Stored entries
►
-- ==== Sys2Proof/Machine/Ops.lean ====
section
/-! DEFINITION. Machine/Ops.lean: the named operations over the state. Reporting an error is ONE operation for commands (`State.raise`,
60_exceptions.md R224, R228) and one for the receiver (`State.drop`, R225, R226); no return from an error exists (R229). -/

namespace Sys2Proof.Machine

/-! ### Responses -/

/-- Answer the command being performed, on the port it came from (30_encoding.md R72). -/
def State.respond (s : State) (st : Status) (results : List Result) : State :=
  { s with responses := s.responses ++ [{ port := s.port, bytes := responseBytes st results }] }

/-- `return v…`: the command ends with status OK and its results (00_scope.md R8). -/
def State.ret (s : State) (results : List Result) : State := s.respond .ok results

/-- `raise STATUS`: the command ends with that status and nothing else changes: no state, no event, no TX byte, no handler, no
saved cause (00_scope.md R8, 30_encoding.md R73, 60_exceptions.md R224, R228). -/
def State.raise (s : State) (st : Status) : State := s.respond st []

/-! ### Events and streams -/

/-- `emit E`: append an event (60_exceptions.md R220). -/
def State.emit (s : State) (e : Event) : State := { s with ev := s.ev ++ [e] }

/-- `drop REASON`: the receiver reports a rejected frame and goes on (60_exceptions.md R225, R226). -/
def State.drop (s : State) (reason : DropReason) : State := s.emit (.rxDrop reason)

/-- `tx_emit(b)`: append bytes to the TX stream, contiguously (20_memory.md R52). -/
def State.txEmit (s : State) (b : ByteString) : State := { s with tx := s.tx ++ b }

/-- Enqueue a record and notify (41_frame_receiver.md R106, 60_exceptions.md R221, R232): the count is the length after the append. -/
def State.enqueue (s : State) (d : Record) : State :=
  ({ s with mq := s.mq ++ [d] } : State).emit (.queueSizeChanged (s.mq.length + 1))

/-! ### The block's buffers and registers -/

/-- Replace the receiver's state. -/
def State.setRx (s : State) (rx : Rx) : State := { s with rx := rx }

/-- `rx.acc <- acc`, the rest of the receiver kept. -/
def State.setAcc (s : State) (acc : ByteString) : State := { s with rx := { s.rx with acc := acc } }

/-- Replace the streaming FIFO's state; all of a FIFO command's change in one step (20_memory.md R55). -/
def State.setSb (s : State) (sb : Sb) : State := { s with sb := sb }

/-- Write one register (47_system.md R210). -/
def State.writeReg (s : State) (r : Reg) (v : Word) : State := { s with regs := s.regs.write r v }

/-- Power-on reset and `RESET`: every piece of block state to its reset value; `tx`, `ev`, `mq` and what stands at the ports are not
the block's (70_reset_and_hazards.md R260, R261; 47_system.md R212). -/
def State.resetBlock (s : State) : State := { s with regs := Regs.reset, rx := Rx.reset, sb := Sb.reset }

/-! ### What stands at the ports (20_memory.md R54, R57) -/

/-- The host presents a transaction at a port, behind those already there (20_memory.md R54). -/
def State.issue (s : State) (p : Port) (t : ByteString) : State :=
  match p with
  | .p0 => { s with p0 := s.p0 ++ [t] }
  | .p1 => { s with p1 := s.p1 ++ [t] }

/-- The host asks for the next queued message (60_exceptions.md R232). -/
def State.requestMessage (s : State) : State := { s with mqReads := s.mqReads + 1 }

/-- The transactions waiting at a port. -/
def State.pending (s : State) : Port → List ByteString
  | .p0 => s.p0
  | .p1 => s.p1

/-- The transactions waiting at a port, replaced. -/
def State.setPending (s : State) : Port → List ByteString → State
  | .p0, q => { s with p0 := q }
  | .p1, q => { s with p1 := q }

/-- The agents that have something waiting. -/
def State.waiting (s : State) : List Agent :=
  (if s.p0.isEmpty then [] else [.port .p0]) ++ (if s.p1.isEmpty then [] else [.port .p1])
    ++ (if s.mqReads = 0 then [] else [.queueReader])

/-- The arbiter's rota: turns come in blocks of free length, and this is the block a turn lies in and how many turns of the block
follow it (70_reset_and_hazards.md R290; log 2). -/
def rota : Nat → Nat × Nat
  | 0 => (0, Config.patience 0)
  | n + 1 =>
    match rota n with
    | (block, 0) => (block + 1, Config.patience (block + 1))
    | (block, left + 1) => (block, left)

/-- The port a block ends in favour of: the two ports in turn, so that both are served fairly (70_reset_and_hazards.md R290). -/
def blockPort (block : Nat) : Port := if block % 2 = 0 then .p0 else .p1

/-- The port a turn is reserved for: the last turn of a block is; the turns before it are free. -/
def reservedFor (turn : Nat) : Option Port :=
  match rota turn with
  | (block, 0) => some (blockPort block)
  | (_, _ + 1) => none

/-- A wish of the arbiter that can be met: the agent it names is waiting. -/
def honoured (waiting : List Agent) (wish : Option Agent) : Option Agent := wish.filter waiting.contains

/-- The agent served next. Where several wait: the port the turn is reserved for, if it waits (both ports are served fairly,
70_reset_and_hazards.md R290); else the agent the free value `Config.grant` names, if it waits (the interleaving is left open,
20_memory.md R57); else the first that waits (log 2). -/
def State.granted (s : State) : Option Agent :=
  match s.waiting with
  | [] => none
  | [a] => some a
  | a :: b :: rest =>
    some (((honoured (a :: b :: rest) ((reservedFor s.turn).map .port)).or
      (honoured (a :: b :: rest) (Config.grant s.turn))).getD a)

/-- A port takes its oldest transaction (20_memory.md R54): the transaction, and the state in which its command is performed. -/
def State.take (s : State) (p : Port) : Option (ByteString × State) :=
  match s.pending p with
  | [] => none
  | t :: q => some (t, { s.setPending p q with port := p, turn := s.turn + 1 })

/-- The host's get-next-queued-message: the head of `mq`, removed, or "empty"; no event (60_exceptions.md R232). -/
def State.serveMessage (s : State) : State :=
  { s with mq := s.mq.drop 1, mqAnswers := s.mqAnswers ++ [s.mq.head?], mqReads := s.mqReads - 1, turn := s.turn + 1 }

end Sys2Proof.Machine
end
◄
▶ _Prompt_
All of the records shown above should be reproduced exactly.

▶ _Expected answer_
-- ==== Sys2Proof/Machine/Ops.lean ====
section
/-! DEFINITION. Machine/Ops.lean: the named operations over the state. Reporting an error is ONE operation for commands (`State.raise`,
60_exceptions.md R224, R228) and one for the receiver (`State.drop`, R225, R226); no return from an error exists (R229). -/

namespace Sys2Proof.Machine

/-! ### Responses -/

/-- Answer the command being performed, on the port it came from (30_encoding.md R72). -/
def State.respond (s : State) (st : Status) (results : List Result) : State :=
  { s with responses := s.responses ++ [{ port := s.port, bytes := responseBytes st results }] }

/-- `return v…`: the command ends with status OK and its results (00_scope.md R8). -/
def State.ret (s : State) (results : List Result) : State := s.respond .ok results

/-- `raise STATUS`: the command ends with that status and nothing else changes: no state, no event, no TX byte, no handler, no
saved cause (00_scope.md R8, 30_encoding.md R73, 60_exceptions.md R224, R228). -/
def State.raise (s : State) (st : Status) : State := s.respond st []

/-! ### Events and streams -/

/-- `emit E`: append an event (60_exceptions.md R220). -/
def State.emit (s : State) (e : Event) : State := { s with ev := s.ev ++ [e] }

/-- `drop REASON`: the receiver reports a rejected frame and goes on (60_exceptions.md R225, R226). -/
def State.drop (s : State) (reason : DropReason) : State := s.emit (.rxDrop reason)

/-- `tx_emit(b)`: append bytes to the TX stream, contiguously (20_memory.md R52). -/
def State.txEmit (s : State) (b : ByteString) : State := { s with tx := s.tx ++ b }

/-- Enqueue a record and notify (41_frame_receiver.md R106, 60_exceptions.md R221, R232): the count is the length after the append. -/
def State.enqueue (s : State) (d : Record) : State :=
  ({ s with mq := s.mq ++ [d] } : State).emit (.queueSizeChanged (s.mq.length + 1))

/-! ### The block's buffers and registers -/

/-- Replace the receiver's state. -/
def State.setRx (s : State) (rx : Rx) : State := { s with rx := rx }

/-- `rx.acc <- acc`, the rest of the receiver kept. -/
def State.setAcc (s : State) (acc : ByteString) : State := { s with rx := { s.rx with acc := acc } }

/-- Replace the streaming FIFO's state; all of a FIFO command's change in one step (20_memory.md R55). -/
def State.setSb (s : State) (sb : Sb) : State := { s with sb := sb }

/-- Write one register (47_system.md R210). -/
def State.writeReg (s : State) (r : Reg) (v : Word) : State := { s with regs := s.regs.write r v }

/-- Power-on reset and `RESET`: every piece of block state to its reset value; `tx`, `ev`, `mq` and what stands at the ports are not
the block's (70_reset_and_hazards.md R260, R261; 47_system.md R212). -/
def State.resetBlock (s : State) : State := { s with regs := Regs.reset, rx := Rx.reset, sb := Sb.reset }

/-! ### What stands at the ports (20_memory.md R54, R57) -/

/-- The host presents a transaction at a port, behind those already there (20_memory.md R54). -/
def State.issue (s : State) (p : Port) (t : ByteString) : State :=
  match p with
  | .p0 => { s with p0 := s.p0 ++ [t] }
  | .p1 => { s with p1 := s.p1 ++ [t] }

/-- The host asks for the next queued message (60_exceptions.md R232). -/
def State.requestMessage (s : State) : State := { s with mqReads := s.mqReads + 1 }

/-- The transactions waiting at a port. -/
def State.pending (s : State) : Port → List ByteString
  | .p0 => s.p0
  | .p1 => s.p1

/-- The transactions waiting at a port, replaced. -/
def State.setPending (s : State) : Port → List ByteString → State
  | .p0, q => { s with p0 := q }
  | .p1, q => { s with p1 := q }

/-- The agents that have something waiting. -/
def State.waiting (s : State) : List Agent :=
  (if s.p0.isEmpty then [] else [.port .p0]) ++ (if s.p1.isEmpty then [] else [.port .p1])
    ++ (if s.mqReads = 0 then [] else [.queueReader])

/-- The arbiter's rota: turns come in blocks of free length, and this is the block a turn lies in and how many turns of the block
follow it (70_reset_and_hazards.md R290; log 2). -/
def rota : Nat → Nat × Nat
  | 0 => (0, Config.patience 0)
  | n + 1 =>
    match rota n with
    | (block, 0) => (block + 1, Config.patience (block + 1))
    | (block, left + 1) => (block, left)

/-- The port a block ends in favour of: the two ports in turn, so that both are served fairly (70_reset_and_hazards.md R290). -/
def blockPort (block : Nat) : Port := if block % 2 = 0 then .p0 else .p1

/-- The port a turn is reserved for: the last turn of a block is; the turns before it are free. -/
def reservedFor (turn : Nat) : Option Port :=
  match rota turn with
  | (block, 0) => some (blockPort block)
  | (_, _ + 1) => none

/-- A wish of the arbiter that can be met: the agent it names is waiting. -/
def honoured (waiting : List Agent) (wish : Option Agent) : Option Agent := wish.filter waiting.contains

/-- The agent served next. Where several wait: the port the turn is reserved for, if it waits (both ports are served fairly,
70_reset_and_hazards.md R290); else the agent the free value `Config.grant` names, if it waits (the interleaving is left open,
20_memory.md R57); else the first that waits (log 2). -/
def State.granted (s : State) : Option Agent :=
  match s.waiting with
  | [] => none
  | [a] => some a
  | a :: b :: rest =>
    some (((honoured (a :: b :: rest) ((reservedFor s.turn).map .port)).or
      (honoured (a :: b :: rest) (Config.grant s.turn))).getD a)

/-- A port takes its oldest transaction (20_memory.md R54): the transaction, and the state in which its command is performed. -/
def State.take (s : State) (p : Port) : Option (ByteString × State) :=
  match s.pending p with
  | [] => none
  | t :: q => some (t, { s.setPending p q with port := p, turn := s.turn + 1 })

/-- The host's get-next-queued-message: the head of `mq`, removed, or "empty"; no event (60_exceptions.md R232). -/
def State.serveMessage (s : State) : State :=
  { s with mq := s.mq.drop 1, mqAnswers := s.mqAnswers ++ [s.mq.head?], mqReads := s.mqReads - 1, turn := s.turn + 1 }

end Sys2Proof.Machine
end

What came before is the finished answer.